Exact copies of all the entries are required.
"""
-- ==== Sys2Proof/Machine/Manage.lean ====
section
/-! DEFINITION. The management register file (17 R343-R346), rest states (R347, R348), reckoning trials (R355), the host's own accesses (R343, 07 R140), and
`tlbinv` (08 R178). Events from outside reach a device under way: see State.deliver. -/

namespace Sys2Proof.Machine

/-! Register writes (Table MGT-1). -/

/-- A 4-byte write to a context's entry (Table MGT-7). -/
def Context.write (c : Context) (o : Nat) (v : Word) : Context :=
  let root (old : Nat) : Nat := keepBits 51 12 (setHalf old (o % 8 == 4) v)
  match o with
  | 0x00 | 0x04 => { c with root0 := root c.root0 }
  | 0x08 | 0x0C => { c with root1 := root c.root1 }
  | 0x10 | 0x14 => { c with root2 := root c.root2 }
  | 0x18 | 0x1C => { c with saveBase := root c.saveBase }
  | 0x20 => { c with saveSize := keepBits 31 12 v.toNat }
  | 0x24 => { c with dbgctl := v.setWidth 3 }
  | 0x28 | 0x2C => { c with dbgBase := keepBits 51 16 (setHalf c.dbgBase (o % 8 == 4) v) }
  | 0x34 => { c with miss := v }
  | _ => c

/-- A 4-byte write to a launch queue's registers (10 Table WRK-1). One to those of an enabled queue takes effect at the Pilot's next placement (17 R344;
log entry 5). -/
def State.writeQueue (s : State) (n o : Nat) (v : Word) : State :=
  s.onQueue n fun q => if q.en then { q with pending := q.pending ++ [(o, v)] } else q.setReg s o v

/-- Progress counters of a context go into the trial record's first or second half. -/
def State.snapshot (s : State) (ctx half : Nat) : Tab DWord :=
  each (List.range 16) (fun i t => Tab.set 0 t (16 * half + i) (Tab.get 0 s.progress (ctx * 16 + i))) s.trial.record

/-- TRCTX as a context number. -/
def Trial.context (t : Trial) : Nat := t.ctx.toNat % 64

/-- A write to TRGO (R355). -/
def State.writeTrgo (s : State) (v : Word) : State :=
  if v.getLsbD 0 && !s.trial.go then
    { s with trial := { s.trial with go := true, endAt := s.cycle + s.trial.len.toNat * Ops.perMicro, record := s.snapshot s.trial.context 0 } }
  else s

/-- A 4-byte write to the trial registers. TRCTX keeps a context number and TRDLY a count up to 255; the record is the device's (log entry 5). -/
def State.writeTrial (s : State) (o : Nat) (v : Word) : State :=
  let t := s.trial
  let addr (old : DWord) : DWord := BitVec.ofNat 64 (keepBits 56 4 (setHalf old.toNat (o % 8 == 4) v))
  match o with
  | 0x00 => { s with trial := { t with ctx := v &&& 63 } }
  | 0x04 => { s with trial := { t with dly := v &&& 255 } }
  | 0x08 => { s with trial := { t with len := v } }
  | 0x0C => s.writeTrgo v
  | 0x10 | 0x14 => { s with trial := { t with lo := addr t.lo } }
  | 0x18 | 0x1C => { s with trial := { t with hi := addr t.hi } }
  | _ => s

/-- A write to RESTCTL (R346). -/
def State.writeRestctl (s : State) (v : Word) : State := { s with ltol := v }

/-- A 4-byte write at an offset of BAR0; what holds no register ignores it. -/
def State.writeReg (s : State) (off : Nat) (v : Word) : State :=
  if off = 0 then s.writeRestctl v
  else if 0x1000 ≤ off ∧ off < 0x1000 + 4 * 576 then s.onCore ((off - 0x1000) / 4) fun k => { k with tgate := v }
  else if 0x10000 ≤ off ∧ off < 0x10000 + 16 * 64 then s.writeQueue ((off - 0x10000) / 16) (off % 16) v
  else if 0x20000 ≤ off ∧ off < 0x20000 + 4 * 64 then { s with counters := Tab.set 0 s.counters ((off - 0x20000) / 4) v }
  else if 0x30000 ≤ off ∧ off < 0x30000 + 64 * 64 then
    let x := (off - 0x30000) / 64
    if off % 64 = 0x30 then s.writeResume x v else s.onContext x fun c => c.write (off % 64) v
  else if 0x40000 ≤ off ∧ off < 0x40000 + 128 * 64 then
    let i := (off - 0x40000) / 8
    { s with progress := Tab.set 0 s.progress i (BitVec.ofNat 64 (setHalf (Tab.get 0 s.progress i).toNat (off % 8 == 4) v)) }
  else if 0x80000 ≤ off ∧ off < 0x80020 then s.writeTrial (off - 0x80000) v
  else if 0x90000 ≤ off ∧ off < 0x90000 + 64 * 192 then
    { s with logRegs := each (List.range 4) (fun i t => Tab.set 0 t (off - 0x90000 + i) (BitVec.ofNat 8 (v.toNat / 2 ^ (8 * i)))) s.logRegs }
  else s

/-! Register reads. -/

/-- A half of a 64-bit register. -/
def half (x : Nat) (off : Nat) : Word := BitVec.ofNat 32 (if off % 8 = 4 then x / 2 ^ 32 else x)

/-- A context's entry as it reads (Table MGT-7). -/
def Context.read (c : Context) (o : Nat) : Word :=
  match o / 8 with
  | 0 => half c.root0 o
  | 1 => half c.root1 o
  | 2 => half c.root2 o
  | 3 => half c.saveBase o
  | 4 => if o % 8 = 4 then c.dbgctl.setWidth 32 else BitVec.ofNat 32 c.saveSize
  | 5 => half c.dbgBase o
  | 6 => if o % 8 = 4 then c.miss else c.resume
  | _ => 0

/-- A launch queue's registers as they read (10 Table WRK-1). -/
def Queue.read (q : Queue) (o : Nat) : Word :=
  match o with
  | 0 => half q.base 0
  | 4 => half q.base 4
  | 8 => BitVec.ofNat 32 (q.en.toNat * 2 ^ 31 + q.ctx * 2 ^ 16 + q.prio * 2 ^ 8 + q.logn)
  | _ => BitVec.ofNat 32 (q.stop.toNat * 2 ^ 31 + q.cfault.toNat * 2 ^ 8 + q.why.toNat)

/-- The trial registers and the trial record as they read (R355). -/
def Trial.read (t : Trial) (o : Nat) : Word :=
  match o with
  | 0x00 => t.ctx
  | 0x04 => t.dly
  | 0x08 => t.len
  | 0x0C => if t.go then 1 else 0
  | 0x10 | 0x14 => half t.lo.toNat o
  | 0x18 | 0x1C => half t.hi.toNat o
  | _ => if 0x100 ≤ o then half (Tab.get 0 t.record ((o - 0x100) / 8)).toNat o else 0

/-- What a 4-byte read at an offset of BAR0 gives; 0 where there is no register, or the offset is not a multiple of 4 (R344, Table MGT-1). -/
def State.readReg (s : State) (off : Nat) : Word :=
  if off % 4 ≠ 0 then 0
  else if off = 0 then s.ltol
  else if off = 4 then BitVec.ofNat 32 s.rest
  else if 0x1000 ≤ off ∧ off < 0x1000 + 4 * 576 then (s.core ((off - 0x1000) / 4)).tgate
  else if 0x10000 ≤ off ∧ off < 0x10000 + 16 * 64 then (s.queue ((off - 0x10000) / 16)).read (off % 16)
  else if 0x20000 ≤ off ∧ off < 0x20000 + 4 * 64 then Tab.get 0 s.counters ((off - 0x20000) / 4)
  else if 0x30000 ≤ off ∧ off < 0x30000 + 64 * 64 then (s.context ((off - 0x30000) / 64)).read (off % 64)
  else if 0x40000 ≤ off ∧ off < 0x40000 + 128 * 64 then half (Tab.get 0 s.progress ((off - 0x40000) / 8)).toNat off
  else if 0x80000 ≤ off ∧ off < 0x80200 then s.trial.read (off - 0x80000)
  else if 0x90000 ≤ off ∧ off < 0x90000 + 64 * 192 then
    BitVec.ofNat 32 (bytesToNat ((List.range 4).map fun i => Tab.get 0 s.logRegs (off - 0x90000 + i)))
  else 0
"""
Output for this task =>
-- ==== Sys2Proof/Machine/Manage.lean ====
section
/-! DEFINITION. The management register file (17 R343-R346), rest states (R347, R348), reckoning trials (R355), the host's own accesses (R343, 07 R140), and
`tlbinv` (08 R178). Events from outside reach a device under way: see State.deliver. -/

namespace Sys2Proof.Machine

/-! Register writes (Table MGT-1). -/

/-- A 4-byte write to a context's entry (Table MGT-7). -/
def Context.write (c : Context) (o : Nat) (v : Word) : Context :=
  let root (old : Nat) : Nat := keepBits 51 12 (setHalf old (o % 8 == 4) v)
  match o with
  | 0x00 | 0x04 => { c with root0 := root c.root0 }
  | 0x08 | 0x0C => { c with root1 := root c.root1 }
  | 0x10 | 0x14 => { c with root2 := root c.root2 }
  | 0x18 | 0x1C => { c with saveBase := root c.saveBase }
  | 0x20 => { c with saveSize := keepBits 31 12 v.toNat }
  | 0x24 => { c with dbgctl := v.setWidth 3 }
  | 0x28 | 0x2C => { c with dbgBase := keepBits 51 16 (setHalf c.dbgBase (o % 8 == 4) v) }
  | 0x34 => { c with miss := v }
  | _ => c

/-- A 4-byte write to a launch queue's registers (10 Table WRK-1). One to those of an enabled queue takes effect at the Pilot's next placement (17 R344;
log entry 5). -/
def State.writeQueue (s : State) (n o : Nat) (v : Word) : State :=
  s.onQueue n fun q => if q.en then { q with pending := q.pending ++ [(o, v)] } else q.setReg s o v

/-- Progress counters of a context go into the trial record's first or second half. -/
def State.snapshot (s : State) (ctx half : Nat) : Tab DWord :=
  each (List.range 16) (fun i t => Tab.set 0 t (16 * half + i) (Tab.get 0 s.progress (ctx * 16 + i))) s.trial.record

/-- TRCTX as a context number. -/
def Trial.context (t : Trial) : Nat := t.ctx.toNat % 64

/-- A write to TRGO (R355). -/
def State.writeTrgo (s : State) (v : Word) : State :=
  if v.getLsbD 0 && !s.trial.go then
    { s with trial := { s.trial with go := true, endAt := s.cycle + s.trial.len.toNat * Ops.perMicro, record := s.snapshot s.trial.context 0 } }
  else s

/-- A 4-byte write to the trial registers. TRCTX keeps a context number and TRDLY a count up to 255; the record is the device's (log entry 5). -/
def State.writeTrial (s : State) (o : Nat) (v : Word) : State :=
  let t := s.trial
  let addr (old : DWord) : DWord := BitVec.ofNat 64 (keepBits 56 4 (setHalf old.toNat (o % 8 == 4) v))
  match o with
  | 0x00 => { s with trial := { t with ctx := v &&& 63 } }
  | 0x04 => { s with trial := { t with dly := v &&& 255 } }
  | 0x08 => { s with trial := { t with len := v } }
  | 0x0C => s.writeTrgo v
  | 0x10 | 0x14 => { s with trial := { t with lo := addr t.lo } }
  | 0x18 | 0x1C => { s with trial := { t with hi := addr t.hi } }
  | _ => s

/-- A write to RESTCTL (R346). -/
def State.writeRestctl (s : State) (v : Word) : State := { s with ltol := v }

/-- A 4-byte write at an offset of BAR0; what holds no register ignores it. -/
def State.writeReg (s : State) (off : Nat) (v : Word) : State :=
  if off = 0 then s.writeRestctl v
  else if 0x1000 ≤ off ∧ off < 0x1000 + 4 * 576 then s.onCore ((off - 0x1000) / 4) fun k => { k with tgate := v }
  else if 0x10000 ≤ off ∧ off < 0x10000 + 16 * 64 then s.writeQueue ((off - 0x10000) / 16) (off % 16) v
  else if 0x20000 ≤ off ∧ off < 0x20000 + 4 * 64 then { s with counters := Tab.set 0 s.counters ((off - 0x20000) / 4) v }
  else if 0x30000 ≤ off ∧ off < 0x30000 + 64 * 64 then
    let x := (off - 0x30000) / 64
    if off % 64 = 0x30 then s.writeResume x v else s.onContext x fun c => c.write (off % 64) v
  else if 0x40000 ≤ off ∧ off < 0x40000 + 128 * 64 then
    let i := (off - 0x40000) / 8
    { s with progress := Tab.set 0 s.progress i (BitVec.ofNat 64 (setHalf (Tab.get 0 s.progress i).toNat (off % 8 == 4) v)) }
  else if 0x80000 ≤ off ∧ off < 0x80020 then s.writeTrial (off - 0x80000) v
  else if 0x90000 ≤ off ∧ off < 0x90000 + 64 * 192 then
    { s with logRegs := each (List.range 4) (fun i t => Tab.set 0 t (off - 0x90000 + i) (BitVec.ofNat 8 (v.toNat / 2 ^ (8 * i)))) s.logRegs }
  else s

/-! Register reads. -/

/-- A half of a 64-bit register. -/
def half (x : Nat) (off : Nat) : Word := BitVec.ofNat 32 (if off % 8 = 4 then x / 2 ^ 32 else x)

/-- A context's entry as it reads (Table MGT-7). -/
def Context.read (c : Context) (o : Nat) : Word :=
  match o / 8 with
  | 0 => half c.root0 o
  | 1 => half c.root1 o
  | 2 => half c.root2 o
  | 3 => half c.saveBase o
  | 4 => if o % 8 = 4 then c.dbgctl.setWidth 32 else BitVec.ofNat 32 c.saveSize
  | 5 => half c.dbgBase o
  | 6 => if o % 8 = 4 then c.miss else c.resume
  | _ => 0

/-- A launch queue's registers as they read (10 Table WRK-1). -/
def Queue.read (q : Queue) (o : Nat) : Word :=
  match o with
  | 0 => half q.base 0
  | 4 => half q.base 4
  | 8 => BitVec.ofNat 32 (q.en.toNat * 2 ^ 31 + q.ctx * 2 ^ 16 + q.prio * 2 ^ 8 + q.logn)
  | _ => BitVec.ofNat 32 (q.stop.toNat * 2 ^ 31 + q.cfault.toNat * 2 ^ 8 + q.why.toNat)

/-- The trial registers and the trial record as they read (R355). -/
def Trial.read (t : Trial) (o : Nat) : Word :=
  match o with
  | 0x00 => t.ctx
  | 0x04 => t.dly
  | 0x08 => t.len
  | 0x0C => if t.go then 1 else 0
  | 0x10 | 0x14 => half t.lo.toNat o
  | 0x18 | 0x1C => half t.hi.toNat o
  | _ => if 0x100 ≤ o then half (Tab.get 0 t.record ((o - 0x100) / 8)).toNat o else 0

/-- What a 4-byte read at an offset of BAR0 gives; 0 where there is no register, or the offset is not a multiple of 4 (R344, Table MGT-1). -/
def State.readReg (s : State) (off : Nat) : Word :=
  if off % 4 ≠ 0 then 0
  else if off = 0 then s.ltol
  else if off = 4 then BitVec.ofNat 32 s.rest
  else if 0x1000 ≤ off ∧ off < 0x1000 + 4 * 576 then (s.core ((off - 0x1000) / 4)).tgate
  else if 0x10000 ≤ off ∧ off < 0x10000 + 16 * 64 then (s.queue ((off - 0x10000) / 16)).read (off % 16)
  else if 0x20000 ≤ off ∧ off < 0x20000 + 4 * 64 then Tab.get 0 s.counters ((off - 0x20000) / 4)
  else if 0x30000 ≤ off ∧ off < 0x30000 + 64 * 64 then (s.context ((off - 0x30000) / 64)).read (off % 64)
  else if 0x40000 ≤ off ∧ off < 0x40000 + 128 * 64 then half (Tab.get 0 s.progress ((off - 0x40000) / 8)).toNat off
  else if 0x80000 ≤ off ∧ off < 0x80200 then s.trial.read (off - 0x80000)
  else if 0x90000 ≤ off ∧ off < 0x90000 + 64 * 192 then
    BitVec.ofNat 32 (bytesToNat ((List.range 4).map fun i => Tab.get 0 s.logRegs (off - 0x90000 + i)))
  else 0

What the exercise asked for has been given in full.